Old Fort Carleton on St. Lawrence River

By John Carlin (1813-1891)

St. Lawrence River, Quebec

Mid 19th Century

Oil on Canvas

27″ H x 34 1/2″

Housed in its original frame.


In this painting, John Carlin wonderfully illustrates a historically significant piece of land that served Native Americans, Europeans, and Americans all within a hundred year span. Old Fort Carleton is located on an island in the St. Lawrence river originally held by the Iroquois. One of the first Europeans to take notice of the island was Pierre François Xavier de Charlevoix, in 1720 noting that,”its bays could be useful.” The island was renamed Carleton Island after Major General Sir Guy Carleton, Governor of the Province of Quebec. It was one of several islands that were renamed after General James Wolfe’s adjutants in the Battle of the Plains of Abraham. During the American Revolutionary War, the British used the island as a military supply transshipment location, naval station, and for building ships. The island also served as a base for raids against American towns, and Loyalists used the island as a refuge to escape rebel persecution. After the war the island was ceded to the Americans.

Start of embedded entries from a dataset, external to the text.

/-- The state with another `run_state` and another report. -/
def State.withReport (s : State) (r : RunState) (o : StepOutcome) : State := { s with runState := r, outcome := o }

section

variable {m : Operand} {s t : State} {r : RunState} {o : StepOutcome}

theorem ea_withReport : (resolve m (s.withReport r o)).ea = (resolve m s).ea := by
  cases m <;> rfl

theorem value_withReport : (resolve m (s.withReport r o)).value = (resolve m s).value := by
  cases m <;> rfl

theorem ValueEffect.withReport {body : Byte → State → State} (h : ValueEffect m s t body)
    (hbody : ∀ v u, body v (u.withReport r o) = (body v u).withReport r o) :
    ValueEffect m (s.withReport r o) (t.withReport r o) body := by
  obtain ⟨v, hv, rfl⟩ := h
  exact ⟨v, value_withReport.trans hv, (hbody v (s.past m)).symm⟩

theorem AddressEffect.withReport {body : Word → State → State} (h : AddressEffect (resolve m s) t body)
    (hbody : ∀ ea u, body ea (u.withReport r o) = (body ea u).withReport r o) :
    AddressEffect (resolve m (s.withReport r o)) (t.withReport r o) body := by
  obtain ⟨ea, hea, rfl⟩ := h
  exact ⟨ea, ea_withReport.trans hea, (hbody ea (s.past m)).symm⟩

/-- A branch whose condition does not read the report. -/
theorem AddressEffect.branch_withReport {taken : State → Bool}
    (h : AddressEffect (resolve m s) t fun ea u => if taken u = true then u.setPc ea else u)
    (htaken : ∀ u, taken (u.withReport r o) = taken u) :
    AddressEffect (resolve m (s.withReport r o)) (t.withReport r o)
      fun ea u => if taken u = true then u.setPc ea else u := by
  refine h.withReport fun ea u => ?_
  rw [htaken]
  cases taken u <;> rfl

theorem ModifyEffect.withReport {result : Byte → State → Byte} {flags : Byte → Byte → State → State}
    (h : ModifyEffect m s t result flags) (hresult : ∀ v u, result v (u.withReport r o) = result v u)
    (hflags : ∀ v b u, flags v b (u.withReport r o) = (flags v b u).withReport r o) :
    ModifyEffect m (s.withReport r o) (t.withReport r o) result flags := by
  have hpast : (s.withReport r o).past m = (s.past m).withReport r o := rfl
  obtain ⟨rfl, rfl⟩ | ⟨ea, hea, rfl⟩ := h
  · refine .inl ⟨rfl, ?_⟩
    rw [hpast, hresult]
    exact (hflags _ _ ((s.past .accumulator).setA _)).symm
  · refine .inr ⟨ea, ea_withReport.trans hea, ?_⟩
    rw [hpast, hresult]
    exact (hflags _ _ ((s.past m).write ea _)).symm

theorem subtractValue_withReport (s : State) (g : ChipGeneration) (w : CmosDecSbcCv) (v : Byte) :
    (s.withReport r o).subtractValue g w v = (s.subtractValue g w v).withReport r o := by
  have hdraws : (s.withReport r o).sbcDraws g w = s.sbcDraws g w := rfl
  rw [State.subtractValue, State.subtractValue, hdraws]
  cases s.sbcDraws g w <;> rfl

/-- What an instruction does, it does from the state with another report. -/
theorem effect_withReport {i : Instr} (h : Effect i s t) (r : RunState) (o : StepOutcome) :
    Effect i (s.withReport r o) (t.withReport r o) := by
  cases i with
  | lda m | ldx m | ldy m | and m | ora m | eor m | bit m | cmp m | cpx m | cpy m | adc m =>
    rw [Effect] at h ⊢
    exact h.withReport fun _ _ => rfl
  | sbc m =>
    rw [Effect] at h ⊢
    exact h.withReport fun v u => subtractValue_withReport u _ _ v
  | sta m | stx m | sty m | jmp m =>
    rw [Effect] at h ⊢
    exact h.withReport fun _ _ => rfl
  | bcc m | bcs m | beq m | bne m | bmi m | bpl m | bvc m | bvs m =>
    rw [Effect] at h ⊢
    exact h.branch_withReport fun _ => rfl
  | inc m | dec m | asl m | lsr m | rol m =>
    rw [Effect] at h ⊢
    exact h.withReport (fun _ _ => rfl) fun _ _ _ => rfl
  | ror m =>
    rw [Effect] at h ⊢
    refine h.withReport (fun _ _ => rfl) fun _ _ _ => ?_
    split <;> rfl
  | tax m | tay m | txa m | tya m | tsx m | txs m | inx m | iny m | dex m | dey m | nop m | clc m | sec m | cld m
  | sed m | cli m | sei m | clv m =>
    subst h
    exact rfl
  | pha m | php m | pla m | plp m =>
    obtain ⟨hstack, rfl⟩ := h
    exact ⟨hstack, rfl⟩
  | jsr m =>
    rw [Effect] at h ⊢
    obtain ⟨hw, h0, h⟩ := h
    exact ⟨hw, h0, h.withReport fun _ _ => rfl⟩
  | rts m =>
    obtain ⟨hpop, hfe, rfl⟩ := h
    exact ⟨hpop, hfe, rfl⟩
  | brk m | rti m =>
    obtain ⟨hstack, h0, h1, rfl⟩ := h
    exact ⟨hstack, h0, h1, rfl⟩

John Carlin, born in Philadelphia, was profoundly deaf from early infancy and a ground breaking advocate for the advancement of deaf and mute people in America. Carlin studied art in the US, England, and France. He ultimately returned to the United States to launch a successful career as a painter of portraits, landscapes, and genre scenes.


Provenance: Buckingham & Moak.


WHY WE LOVE IT: The piece was created by one of the earliest advocates for the deaf and hard of hearing. Mr. Carlin, proficient in five languages, was not only an artist but a a highly regarded poet as well.